4/4 real-world structural class matches (Mercury, Lamb Shift, Muon g-2, Blackbody).
77 automated unit tests passing on Python 3.10 and 3.11.


Key Features

  • Correction-first paradigm — starts from a known classical law, not a blank slate; designed for anomaly-driven theory refinement where the baseline is structurally correct
  • Physics-gated search cascade — AST complexity, dimensional homogeneity + transcendental guardrails, and asymptotic consistency (ARC) gates screen unphysical candidates before optimization
  • JAX-traced L-BFGS-B optimizer — parameter-scaled differentiable fitting with multi-restart log-uniform initialization
  • BIC reranking — selects the most parsimonious correction over purely numerical fits
  • Residual feature intelligence — statistical priors (monotonicity, curvature, oscillation, decay rate, symmetry) bias the template sampler toward the correct mathematical family
  • Coarse empirical evaluation — data-driven pre-filter ranks gate survivors before full JAX optimization
  • Noise-robust — 93.3% mean at 0% noise, 91.1% at 1%, 71.1% at 5%, 68.9% at 10%

Quick Start

Installation

pip install adcd

Or install from source:

git clone https://github.com/apiprdt/PhysicsPaper.git
cd PhysicsPaper
pip install -e ".[dev]"

Usage

Running ADCD is extremely simple using the high-level scientific API:

import adcd

# 1. Load a pre-defined benchmark scenario
scenarios = adcd.get_all_scenarios()
scenario = scenarios[0]  # Relativistic Kinetic Energy

# 2. Run discovery in a single line!
result = adcd.discover_correction(scenario, max_iterations=5, proposer="mock")

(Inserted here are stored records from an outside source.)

/-- Settles O15: every instruction's meaning is one `respond` of words that do not depend on the state. -/
theorem responseIsAFunctionOfTheRequest : Obligations.ResponseIsAFunctionOfTheRequest :=
  fun q => exec_responds (decode q)

/-- Settles O27: the edge accepts. -/
theorem stepRunsTheDecodedRequest : Obligations.StepRunsTheDecodedRequest := by
  intro s t ready q hmove hp ho
  rw [step_of_edge hmove, clockEdge_of_offered ready hp ho]
  rfl

/-- Settles O28: the placed word is on the port at an edge at which the host waits. -/
theorem fetchedWordRunsNext : Obligations.FetchedWordRunsNext := by
  intro s w hw
  have table : decodeTableWord 40 w = some (decode (BitVec.ofNat 40 w)) := by
    rw [decodeTableWord, Nat.mod_eq_of_lt hw, if_pos hw]
  have placed : s.withFetchWord 40 w = placeRequest (BitVec.ofNat 40 w) s := by
    rw [State.withFetchWord, Nat.mod_eq_of_lt hw]
  refine ⟨_, table, ?_⟩
  rw [placed, stepRunsTheDecodedRequest _ _ _ _ (hostMove_wait (placeRequest _ s) s.agenda rfl) rfl rfl]
  rfl

/-- Settles O29: at a waiting edge, by whether a response is pending. -/
theorem acceptExactlyWhenNothingIsPending : Obligations.AcceptExactlyWhenNothingIsPending := by
  intro s q rest hagenda ho
  rw [step_of_edge (hostMove_wait s rest hagenda)]
  constructor
  · intro hp
    rw [clockEdge_of_offered (s := { s with agenda := rest }) false hp ho, accept_eq]
    rfl
  · intro rsp hp
    exact clockEdge_false_of_pending (s := { s with agenda := rest }) hp

/-- Settles O30: outside a call by what stands on the ports, inside a call by the host's own move. -/
theorem deliverExactlyWhenPending : Obligations.DeliverExactlyWhenPending := by
  intro s
  refine ⟨fun rsp rest hn hagenda hp => ?_, fun rest hn hagenda hp ho => ?_, fun r rsp hr hagenda hp => ?_⟩
  · rw [step_of_edge (hostMove_take s rest hagenda hn),
      clockEdge_true_of_pending (s := { s with agenda := rest }) hp,
      deliver_of_not_running _ { s with agenda := rest } hn]
  · rw [step_of_edge (hostMove_take s rest hagenda hn)]
    exact clockEdge_of_quiet (s := { s with agenda := rest }) true hp ho
  · have hmove : hostMove s = (.edge true, s) := (hostMove_serve s r hr hagenda).trans (serve_of_pending r hp)
    refine ⟨deliver rsp s, ?_, ?_⟩
    · rw [step_of_edge hmove, clockEdge_true_of_pending hp]
    · simp

/-- Settles O32: the host of the reset state leaves the port as it is, and the edge accepts. -/
theorem resetStateAcceptsAnyRequest : Obligations.ResetStateAcceptsAnyRequest := by
  refine ⟨rfl, fun q => ⟨{ recordAccepted q State.reset with pending := some (responseTo q) }, ?_, rfl, rfl⟩⟩
  rw [step_of_edge (hostMove_nil _ (by simp) rfl), clockEdge_of_offered false rfl rfl, accept_eq]
  rfl

/-! ### Every step goes on -/

theorem clockEdge_next (ready : Bool) (s : State) : ∃ t, clockEdge ready s = .next t := by
  obtain ⟨q, _, _, h⟩ | ⟨rsp, _, _, h⟩ | ⟨h, _, _⟩ := clockEdge_cases ready s
  · exact ⟨_, h.trans (accept_eq q s)⟩
  · exact ⟨_, h⟩
  · exact ⟨_, h⟩

/-- Settles O33: a reset and the beginning of a call go on by definition, an edge because every request does. -/
theorem everyStepGoesOn : Obligations.EveryStepGoesOn := by
  intro s
  rcases hmove : hostMove s with ⟨_ | ready | c, t⟩
  · exact ⟨_, step_of_reset hmove⟩
  · rw [step_of_edge hmove]
    exact clockEdge_next ready t
  · exact ⟨_, step_of_start hmove⟩

/-- A property that every step keeps holds after any number of steps, none of which stops the run. -/
theorem run_keeps {P : State → Prop} (keeps : ∀ s t, P s → step s = .next t → P t) (n : Nat) (s : State)
    (hs : P s) : ∃ t : State, Host.Core.run Sys2Proof.core n s = .next t ∧ P t := by
  induction n generalizing s with
  | zero => exact ⟨s, rfl, hs⟩
  | succ n ih =>
    obtain ⟨u, hstep⟩ := everyStepGoesOn s
    obtain ⟨t, hrun, ht⟩ := ih u (keeps s u hs hstep)
    have first : Sys2Proof.core.step s = .next u := hstep
    exact ⟨t, by simp only [Host.Core.run, first, hrun], ht⟩

/-! ### A converter's requests are answered OK -/

/-- The rows of the six operations answer OK, whatever `DATA` holds (R42). -/
theorem rspStatus_of_operation (op : OpCode) (d : Data) (h : rowOf op ∈ operationRows.map OpcodeRow.row) :
    rspStatus (responseTo (mkRequest op d)) = statusOk := by
  obtain ⟨rdata, answer⟩ : ∃ rdata, exec (decode (mkRequest op d)) State.reset
      = .next { State.reset with pending := some (mkResponse statusOk rdata) } := by
    rw [decode_mkRequest]
    generalize rowOf op = row at h
    fin_cases h <;> exact ⟨_, rfl⟩
  rw [responseTo_of_exec _ _ answer, rspStatus_mkResponse]

theorem rspStatus_of_mem_frameRequests {op : OpCode} (h : rowOf op ∈ operationRows.map OpcodeRow.row)
    {input : List Byte} {n : Nat} {q : Request} (hq : q ∈ frameRequests op input n) :
    rspStatus (responseTo q) = statusOk := by
  obtain ⟨i, _, rfl⟩ := List.mem_map.mp hq
  exact rspStatus_of_operation op _ h

theorem rowOf_mixerOp (mode : MixMode) : rowOf (mixerOp mode) ∈ operationRows.map OpcodeRow.row := by
  cases mode <;> decide

/-- A sequence of checks passes only if its first check passes and then the rest of them. -/
theorem exists_of_bind_eq_ok {α β : Type} {x : Except HostError α} {f : α → Except HostError β} {b : β}
    (h : x >>= f = .ok b) : ∃ a, x = .ok a ∧ f a = .ok b := by
  cases x with
  | error e => cases h
  | ok a => exact ⟨a, rfl, h⟩

/-- A plan that drives the block asks for one operation on each frame of an input (R48, R81). -/
theorem planCall_drive {p : TrailingPolicy} {c : Call} {r : Run} (h : planCall p c = .ok (.drive r)) :
    ∃ op input n, rowOf op ∈ operationRows.map OpcodeRow.row ∧ r.requests = frameRequests op input n := by
  cases c with
  | stereoToMono input tag =>
    simp only [planCall, planStereoToMono] at h
    split at h
    · cases h
    next mode _ =>
    obtain ⟨hd, _, h⟩ := exists_of_bind_eq_ok h
    split_ifs at h
    · obtain ⟨n, _, h⟩ := exists_of_bind_eq_ok h
      cases h
      exact ⟨_, input, n, rowOf_mixerOp mode, rfl⟩
    · obtain ⟨n, _, h⟩ := exists_of_bind_eq_ok h
      cases h
  | monoPairToStereo leftIn rightIn =>
    obtain ⟨l, _, h⟩ := exists_of_bind_eq_ok h
    obtain ⟨r', _, h⟩ := exists_of_bind_eq_ok h
    split_ifs at h
    split at h
    · cases h
    · obtain ⟨n, _, h⟩ := exists_of_bind_eq_ok h
      cases h
  | stereoToCoded32 input =>
    obtain ⟨hd, _, h⟩ := exists_of_bind_eq_ok h
    split_ifs at h
    obtain ⟨n, _, h⟩ := exists_of_bind_eq_ok h
    cases h
    exact ⟨_, input, n, by decide, rfl⟩
  | coded32ToStereo input =>
    obtain ⟨hd, _, h⟩ := exists_of_bind_eq_ok h
    split_ifs at h
    obtain ⟨n, _, h⟩ := exists_of_bind_eq_ok h
    cases h
    exact ⟨_, input, n, by decide, rfl⟩

/-- No request of a converter is answered by an error (R82). -/
theorem planCall_allLegal {p : TrailingPolicy} {c : Call} {r : Run} (h : planCall p c = .ok (.drive r)) :
    ∀ q ∈ r.requests, rspStatus (responseTo q) = statusOk := by
  obtain ⟨op, input, n, hop, hreq⟩ := planCall_drive h
  intro q hq
  rw [hreq] at hq
  exact rspStatus_of_mem_frameRequests hop hq

/-! ### The invariant, kept by each part of a step -/

/-- Outside a call, coherence asks only that no call failed by a response (R82). -/
theorem callCoherent_of_not_running {s : State} (hn : ∀ r, s.host ≠ .running r)
    (hf : ∀ st, s.host ≠ .failed (.response st)) : s.callCoherent :=
  ⟨fun r hr => absurd hr (hn r), hf⟩

/-- With call `r` running, the coherence of the system is that of `r`. -/
theorem callCoherent_of_running {s : State} {r : Run} (hr : s.host = .running r) (coherent : r.coherent s) :
    s.callCoherent := by
  constructor
  · intro r' hr'
    cases hr.symm.trans hr'
    exact coherent
  · intro st hst
    cases hr.symm.trans hst

namespace State.Inv

variable {s : State}

/-- The invariant does not read the agenda. -/
theorem withAgenda (inv : s.Inv) (rest : List Event) : State.Inv { s with agenda := rest } := by
  obtain ⟨order, coherent, noFail⟩ := inv
  exact ⟨order, fun r hr => { coherent r hr with }, noFail⟩

/-- Outside a call, what the host offers is free. -/
theorem offer_of_not_running (inv : s.Inv) (q : Request) (hn : ∀ r, s.host ≠ .running r) :
    State.Inv { s with offered := some q } := by
  obtain ⟨order, _, noFail⟩ := inv
  exact ⟨order, callCoherent_of_not_running hn noFail⟩

/-- Inside a call, the host offers the frame after those accepted (R81, R88). -/
theorem offer_of_running (inv : s.Inv) {r : Run} {q : Request} (hr : s.host = .running r)
    (ho : s.offered = none) (hq : r.requests[s.accepted.length]? = some q) :
    State.Inv { s with offered := some q } := by
  obtain ⟨order, coherent, _⟩ := inv
  obtain ⟨inOrder, notOver, noError, allLegal⟩ := coherent r hr
  obtain ⟨within, rfl⟩ := List.getElem?_eq_some_iff.mp hq
  have before : s.accepted <+: r.requests := by simpa [ho] using inOrder
  exact ⟨order, callCoherent_of_running hr ⟨List.concat_get_prefix before within, notOver, noError, allLegal⟩⟩

/-- Accepting a request appends it and its response to the two sides of the order law (R22, R23). -/
theorem accept {t : State} {q : Request} (inv : s.Inv) (hp : s.pending = none) (ho : s.offered = some q)
    (h : Machine.accept q s = .next t) : t.Inv := by
  obtain ⟨order, coherent, noFail⟩ := inv
  obtain rfl : { recordAccepted q s with pending := some (responseTo q) } = t := by
    simpa [accept_eq] using h
  refine ⟨?_, fun r hr => ?_, noFail⟩
  · simpa [orderly, hp] using order
  · obtain ⟨inOrder, notOver, noError, allLegal⟩ := coherent r hr
    exact ⟨by simpa [ho] using inOrder, notOver, noError, allLegal⟩

/-- Inside a call the pending response is the response to one of the call's requests, and so is OK (R82). -/
theorem pending_ok (inv : s.Inv) {r : Run} {rsp : Response} (hr : s.host = .running r)
    (hp : s.pending = some rsp) : rspStatus rsp = statusOk := by
  obtain ⟨order, coherent, _⟩ := inv
  obtain ⟨inOrder, _, _, allLegal⟩ := coherent r hr
  rw [orderly, hp] at order
  have answered : rsp ∈ s.accepted.map responseTo := by simp [order]
  obtain ⟨q, hq, rfl⟩ := List.mem_map.mp answered
  exact allLegal q (inOrder.subset (List.mem_append_left _ hq))

/-- Delivery moves the pending response to the end of those delivered; a call goes on only if it was not the last
(R23, R90). -/
theorem deliver {rsp : Response} (inv : s.Inv) (hp : s.pending = some rsp) : (Machine.deliver rsp s).Inv := by
  have order : (Machine.deliver rsp s).orderly := by
    obtain ⟨order, _⟩ := inv
    simpa [orderly, hp] using order
  refine ⟨order, ?_⟩
  by_cases hr : ∃ r, s.host = .running r
  · obtain ⟨r, hr⟩ := hr
    have ok := inv.pending_ok hr hp
    obtain ⟨_, coherent, _⟩ := inv
    obtain ⟨inOrder, notOver, noError, allLegal⟩ := coherent r hr
    rw [deliver_of_running hr ok]
    split_ifs with last
    · exact callCoherent_of_not_running (by simp) (by simp)
    · refine callCoherent_of_running hr ⟨inOrder, ?_, ?_, allLegal⟩
      · simp only [List.length_append, List.length_singleton]
        omega
      · simpa [or_imp, forall_and, ok] using noError
  · have hn : ∀ r, s.host ≠ .running r := fun r h => hr ⟨r, h⟩
    obtain ⟨_, _, noFail⟩ := inv
    rw [deliver_of_not_running rsp s hn]
    exact callCoherent_of_not_running hn noFail

/-- An edge accepts, delivers or transfers nothing. -/
theorem clockEdge {t : State} {ready : Bool} (inv : s.Inv) (h : Machine.clockEdge ready s = .next t) : t.Inv := by
  obtain ⟨q, hp, ho, hedge⟩ | ⟨rsp, hp, _, hedge⟩ | ⟨hedge, _, _⟩ := clockEdge_cases ready s
  · exact inv.accept hp ho (hedge.symm.trans h)
  · cases hedge.symm.trans h
    exact inv.deliver hp
  · cases hedge.symm.trans h
    exact inv

/-- A reset empties both sides of the order law, and a call in progress begins again (R88, R105). -/
theorem resetBlock (inv : s.Inv) : (Machine.resetBlock s).Inv := by
  obtain ⟨_, coherent, noFail⟩ := inv
  refine ⟨rfl, fun r hr => ?_, noFail⟩
  obtain ⟨_, notOver, _, allLegal⟩ := coherent r hr
  exact ⟨List.nil_prefix, Nat.zero_lt_of_lt notOver, by simp, allLegal⟩

/-- A call that begins has asked for nothing, and has a frame to ask for if it goes on (R87, R90). It begins on quiet
ports, so that the order law holds of its empty records. -/
theorem startCall (p : TrailingPolicy) (c : Call) (hp : s.pending = none) (ho : s.offered = none) :
    (Machine.startCall p c s).Inv := by
  obtain ⟨e, _, h⟩ | ⟨out, _, h⟩ | ⟨r, _, _, h⟩ | ⟨r, plan, nonempty, h⟩ := startCall_cases p c s <;> rw [h] <;>
    refine ⟨by simp [orderly, hp], ?_⟩
  · exact callCoherent_of_not_running (by simp) (by simp)
  · exact callCoherent_of_not_running (by simp) (by simp)
  · exact callCoherent_of_not_running (by simp) (by simp)
  · exact callCoherent_of_running rfl
      ⟨by simp [ho], List.length_pos_iff.mpr nonempty, by simp, planCall_allLegal plan⟩

end State.Inv

/-- Settles O34: along the host's moves, each followed by the part of the step it leads to. -/
theorem stepKeepsTheInvariant : Obligations.StepKeepsTheInvariant := by
  intro s t inv hstep
  obtain ⟨rest, _, hmove⟩ | ⟨c, rest, _, hp, ho, _, hmove⟩ | ⟨ready, rest, hmove⟩ | ⟨q, rest, _, hn, hmove⟩ |
    ⟨r, q, rest, hr, _, ho, hq, hmove⟩ := hostMove_cases s
  · cases (step_of_reset hmove).symm.trans hstep
    exact (inv.withAgenda rest).resetBlock
  · cases (step_of_start hmove).symm.trans hstep
    exact State.Inv.startCall _ c hp ho
  · rw [step_of_edge hmove] at hstep
    exact (inv.withAgenda rest).clockEdge hstep
  · rw [step_of_edge hmove] at hstep
    exact ((inv.offer_of_not_running q hn).withAgenda rest).clockEdge hstep
  · rw [step_of_edge hmove] at hstep
    exact ((inv.offer_of_running hr ho hq).withAgenda rest).clockEdge hstep

/-- Settles O35: both records are empty, nothing is pending and no call runs. -/
theorem resetHasTheInvariant : Obligations.ResetHasTheInvariant :=
  ⟨rfl, callCoherent_of_not_running (by simp) (by simp)⟩

/-- Settles O36: the invariant holds at reset with any agenda and every step keeps it. -/
theorem responsesComeInRequestOrder : Obligations.ResponsesComeInRequestOrder := by
  intro agenda n
  have start : State.Inv { State.reset with agenda := agenda } := resetHasTheInvariant.withAgenda agenda
  obtain ⟨t, hrun, order, _⟩ := run_keeps stepKeepsTheInvariant n _ start
  exact ⟨t, hrun, order⟩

print(f"Discovered correction: {result.best_expr}")
print(f"Residual NMSE: {result.best_nmse_residual:.2e}")
print(f"Parameters: {result.best_theta}")

# 3. Export LaTeX or plot residuals
print(result.export_latex())
result.plot_residuals()

For custom experimental data, use adcd.fit(...):

import numpy as np
import adcd

x = np.linspace(1.0, 5.0, 100)
X = {"x": x}
y_classical = 2.0 * x
y_observed  = 2.0 * x + 0.5 * x**2   # hidden x² correction

result = adcd.fit(
    X=X,
    y_obs=y_observed,
    y_classical=y_classical,
    limit_variable="x",
    limit_direction="0",
    correction_mode="additive"
)

result.summary()

Benchmark Results

Standard Benchmark (seed=42, Mock Proposer)

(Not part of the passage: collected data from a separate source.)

-- ==== Sys2Proof/Machine/Zeroize.lean ====
section
/-! DEFINITION. ZEROIZE (spec/44_control.md R150). -/

namespace Sys2Proof.Machine

/-- The micro-program of ZEROIZE (R150). -/
def progZeroize (cfg : Config) : List MicroOp :=
  [.setKV (rep cfg.hashLen 0x00) (rep cfg.hashLen 0x00), .setCnt 0, .setInst false]

/-- ZEROIZE offered to the block: destroy the generator. -/
def execZeroize (s : State) : Result := offer .zeroize (check .zeroize s) (progZeroize s.cfg) s

end Sys2Proof.Machine
end

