-- ==== Sys2Proof/Tests/Slice0.lean ====
section
/-! SUPPORT. Tests of the model, and one witness for the hypotheses of every statement. The expected results of the
tests are those of spec/95_test_vectors.md and spec/30_encoding.md, named in each comment. -/

open Sys2Proof Sys2Proof.Machine Sys2Proof.Stated

namespace Sys2Proof.Tests

/-! States that the tests and witnesses start from -/

/-- "S1 done" of spec/95_test_vectors.md, in what the rejection vectors need of it: COUNT = 1, INST = 1,
STATUS = 0x0000000A, with these argument registers. -/
def seeded (args : Args) : State :=
  { State.reset with
    inst := true, count := 1, args := args
    status := { busy := false, done := true, err := false, errcode := .noError, ovr := false }
    dmem := [(0x000, 0xAA), (0x001, 0xBB), (0xF00, 0xC0), (0xF01, 0xC1)] }

/-- Argument registers: seg(0), seg(1), seg(2) empty, the output region given. -/
def outArgs (addr len : Word) : Args := { Args.zero with outAddr := addr, outLen := len }

/-- seg(0) and the output region given. -/
def genArgs (sa sl oa ol : Word) : Args := { Args.zero with seg0Addr := sa, seg0Len := sl, outAddr := oa, outLen := ol }

/-- seg(0) = (0x000, 1), seg(1) = (0x001, 1), seg(2) empty, the output region the last 33 bytes of DMEM. -/
def fullArgs : Args :=
  { seg0Addr := 0x000, seg0Len := 1, seg1Addr := 0x001, seg1Len := 1, seg2Addr := 0xFFFFFFFF, seg2Len := 0,
    outAddr := 0xFDF, outLen := 33 }

/-- A state that runs `c`, with `uq` left of its micro-program. -/
def running (c : Instr) (uq : List MicroOp) : State :=
  { seeded fullArgs with
    latch := { opc := c.opc, a := c.aBit, args := fullArgs }
    uq := uq
    heldCount := 1
    status := { busy := true, done := false, err := false, errcode := .noError, ovr := false } }

/-- The same with events to come. -/
def withEvents (es : List Event) (s : State) : State := { s with events := es }

/-- STATUS in the state that an outcome goes on to. -/
def statusOf : Result → Option Word
  | .next t => some (statusWord t)
  | .fault _ => none
  | .refused _ => none

/-- STATUS after a step with the host's write of this command word. -/
def statusAfterCmd (w : Word) (s : State) : Option Word := statusOf (step (withEvents [cmdWrite s.cfg w] s))

/-! WellFormed refuses an ill-formed term of each kind (R76, R77, R6) -/

theorem test_rsv_bit_refused : CmdFields.rsvClear { opc := 3, a := false, rsv := 1 } = false := by decide
theorem test_opc_zero_refused : CmdFields.opcDefined { opc := 0, a := false, rsv := 0 } = false := by decide
theorem test_opc_five_refused : CmdFields.opcDefined { opc := 5, a := false, rsv := 0 } = false := by decide
theorem test_a_on_zeroize_refused : CmdFields.aAllowed { opc := 4, a := true, rsv := 0 } = false := by decide
theorem test_ill_formed_fields_refused :
    CmdFields.wellFormed { opc := 1, a := true, rsv := 0 } = false ∧
    CmdFields.wellFormed { opc := 1, a := false, rsv := 0 } = true := by decide
theorem test_hash_len_refused :
    Config.hashLenLegal { Config.standard with hashLen := 0 } = false ∧
    Config.hashLenLegal { Config.standard with hashLen := 65 } = false := by decide
theorem test_dmem_size_refused :
    Config.dmemSizeLegal { Config.standard with dmemSize := 66 } = false ∧
    Config.dmemSizeLegal { Config.standard with dmemSize := 60 } = false ∧
    Config.dmemSizeLegal { Config.standard with dmemSize := 2 ^ 31 + 4 } = false := by decide
theorem test_overlapping_windows_refused :
    Config.windowsApart { Config.standard with dmemBase := 0x1FF } = false := by decide
theorem test_legal_config : Config.standard.wellFormed = true := by decide

/-! Every command's word, bit by bit from R81, and the illegal words of R82 -/

theorem test_decode_instantiate : decode 0b00000000000000000000000000000001 = .command .instantiate := by decide
theorem test_decode_reseed : decode 0b00000000000000000000000000000010 = .command .reseed := by decide
theorem test_decode_reseedA : decode 0b00000000000000000000000000010010 = .command .reseedA := by decide
theorem test_decode_generate : decode 0b00000000000000000000000000000011 = .command .generate := by decide
theorem test_decode_generateA : decode 0b00000000000000000000000000010011 = .command .generateA := by decide
theorem test_decode_zeroize : decode 0b00000000000000000000000000000100 = .command .zeroize := by decide
theorem test_decode_illegal :
    decode 0x00000000 = .illegal .reservedOpcode ∧ decode 0x00000005 = .illegal .reservedOpcode ∧
    decode 0x0000000F = .illegal .reservedOpcode ∧ decode 0x00000010 = .illegal .reservedOpcode ∧
    decode 0x00000011 = .illegal .aNotAllowed ∧ decode 0x00000014 = .illegal .aNotAllowed ∧
    decode 0x00000023 = .illegal .reservedBits ∧ decode 0x80000001 = .illegal .reservedBits := by decide
theorem test_decodeTableWord :
    decodeTableWord 32 0x13 = some .generateA ∧ decodeTableWord 32 0x11 = none ∧
    decodeTableWord 32 0x100000001 = some .instantiate := by decide

/-! One step after reset, through the host's write (V-X1, V-X2, V-X20) -/

theorem test_fetch_generate_after_reset :
    statusOf (step (State.reset.withFetchWord 32 0x3)) = some 0x00000026 := by decide
theorem test_fetch_illegal_after_reset :
    statusOf (step (State.reset.withFetchWord 32 0x11)) = some 0x00000016 := by decide
theorem test_fetch_instantiate_after_reset :
    statusOf (step (State.reset.withFetchWord 32 0x1)) = some 0x00000001 := by decide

Results from run_correction_discovery.py --proposer mock (reference seed=42, 4 iterations per scenario).

Scenario Tier 0% Noise 1% Noise 5% Noise 10% Noise
Relativistic KE Textbook
Yukawa Gravity Textbook
Anharmonic Spring Textbook
Screened Coulomb Cross-Domain
Net Radiation Cross-Domain
Nonlinear Drag Cross-Domain
Mystery-A (tanh²) Synthetic
Mystery-B (sinc) Synthetic
Mystery-C (log-quotient) Synthetic
Overall 100% 100% 88.9% 88.9%

Note: Screened Coulomb fails at ≥5% noise because exponential decay ($e^{-r/\lambda}$) and rational saturation ($r/(r+\lambda)$) are numerically indistinguishable at the tested SNR with limited dynamic range — an information-theoretic limit, not a framework deficiency.

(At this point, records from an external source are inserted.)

-- ==== Sys2Proof/Certificates/Slice0/Obligations.lean ====
section
/-! DEFINITION. The statements for the provers. Each docstring names the rule of spec/ it formalises; where a statement rests on a choice of the model, it names the log entry. -/

section SliceStatements

open Sys2Proof
open Sys2Proof.Machine

/-! ## Encodings -/

/-- 30_encoding.md R96, R100, R101: no operand bit of an encoding is dropped, over all three encoding spaces. -/
def Obligations.DecodeInvertsEncode : Prop :=
  ∀ i : Instr, i.wf = true → decode (encode i) = .ok i

/-- 30_encoding.md R96, R97: what decodes is well formed and has no other encoding in its space. -/
def Obligations.EncodeInvertsDecode : Prop :=
  ∀ (e : Encoded) (i : Instr), decode e = .ok i → i.wf = true ∧ encode i = e

/-- 30_encoding.md R99: the decoder is `word & mask = match` on the rows of spec/opcode_table.json, with the further
check of `SCHED`'s phase; at most one row matches a word. -/
def Obligations.DecoderIsMaskAndMatch : Prop :=
  (∀ w : CommandWord, (∃ i, decodeCommand w = .ok i) ↔
    (∃ row ∈ commandTable, w &&& row.1 = row.2) ∧ ¬(w.extractLsb' 26 6 = 1 ∧ w.extractLsb' 16 2 = 3)) ∧
  commandTable.Pairwise fun x y => ∀ w : CommandWord, ¬(w &&& x.1 = x.2 ∧ w &&& y.1 = y.2)

/-- Words written out from the field layouts of 30_encoding.md R96, R100 and R101 (RTI from 60_exceptions.md R236; the
spec marks the opcode bytes "from general knowledge, not in source"). -/
def Obligations.SpecWordsDecode : Prop :=
  decode (.command 0b000001_00000101_01_0000000000000101) = .ok (.sched 5 5 .phi1) ∧
  decode (.command 0b000010_00000111_000000000000000000) = .ok (.cancel 7) ∧
  decode (.command 0b001001_00_10101011_1110000000000001) = .ok (.cpuwr 0xE001 0xAB) ∧
  decode (.command 0b001011_000000000000_01000000000010) = .ok (.vicrd2 0x1002) ∧
  decode (.command 0b001100_00000000000000000000000_1_0_1) = .ok (.setport true false true) ∧
  decode (.command 0b001101_0000000000000000000000_1_0_0_1) = .ok (.setge true false false true) ∧
  decode (.command 0b010001_0000000000000000000000000_1) = .ok (.setirq true) ∧
  decode (.command 0b011101_0000000000000000000000000_1) = .ok (.setrdy true) ∧
  decode (.command 0b000001_00000101_11_0000000000000101) = .error .reservedPhase ∧
  decode (.command 0b000100_00000000000000000000000001) = .error .reservedBits ∧
  decode (.command 0b000111_00000000000000000000000000) = .error .unassignedOp ∧
  decode (.event 1) = .ok .tickSt ∧
  decode (.event 9) = .ok (.extEvent 9) ∧
  decode (.opcode 0xA9) = .ok .ldaImm ∧
  decode (.opcode 0x40) = .ok .rti ∧
  decode (.opcode 0x02) = .error .unnamedOpcode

Multi-Seed Reproducibility

All results are reported across 5 independent random seeds (0, 7, 21, 42, 99):

Seed Class Match Rate
0 86.1% (31/36)
7 75.0% (27/36)
21 77.8% (28/36)
42 94.4% (34/36)
99 80.6% (29/36)
Mean 82.8% ± 7.7%

Performance variation reflects stochastic template sampling in the MockProposer. Physics gates ensure that when the correct functional family is sampled, it consistently survives filtering and is selected by BIC reranking.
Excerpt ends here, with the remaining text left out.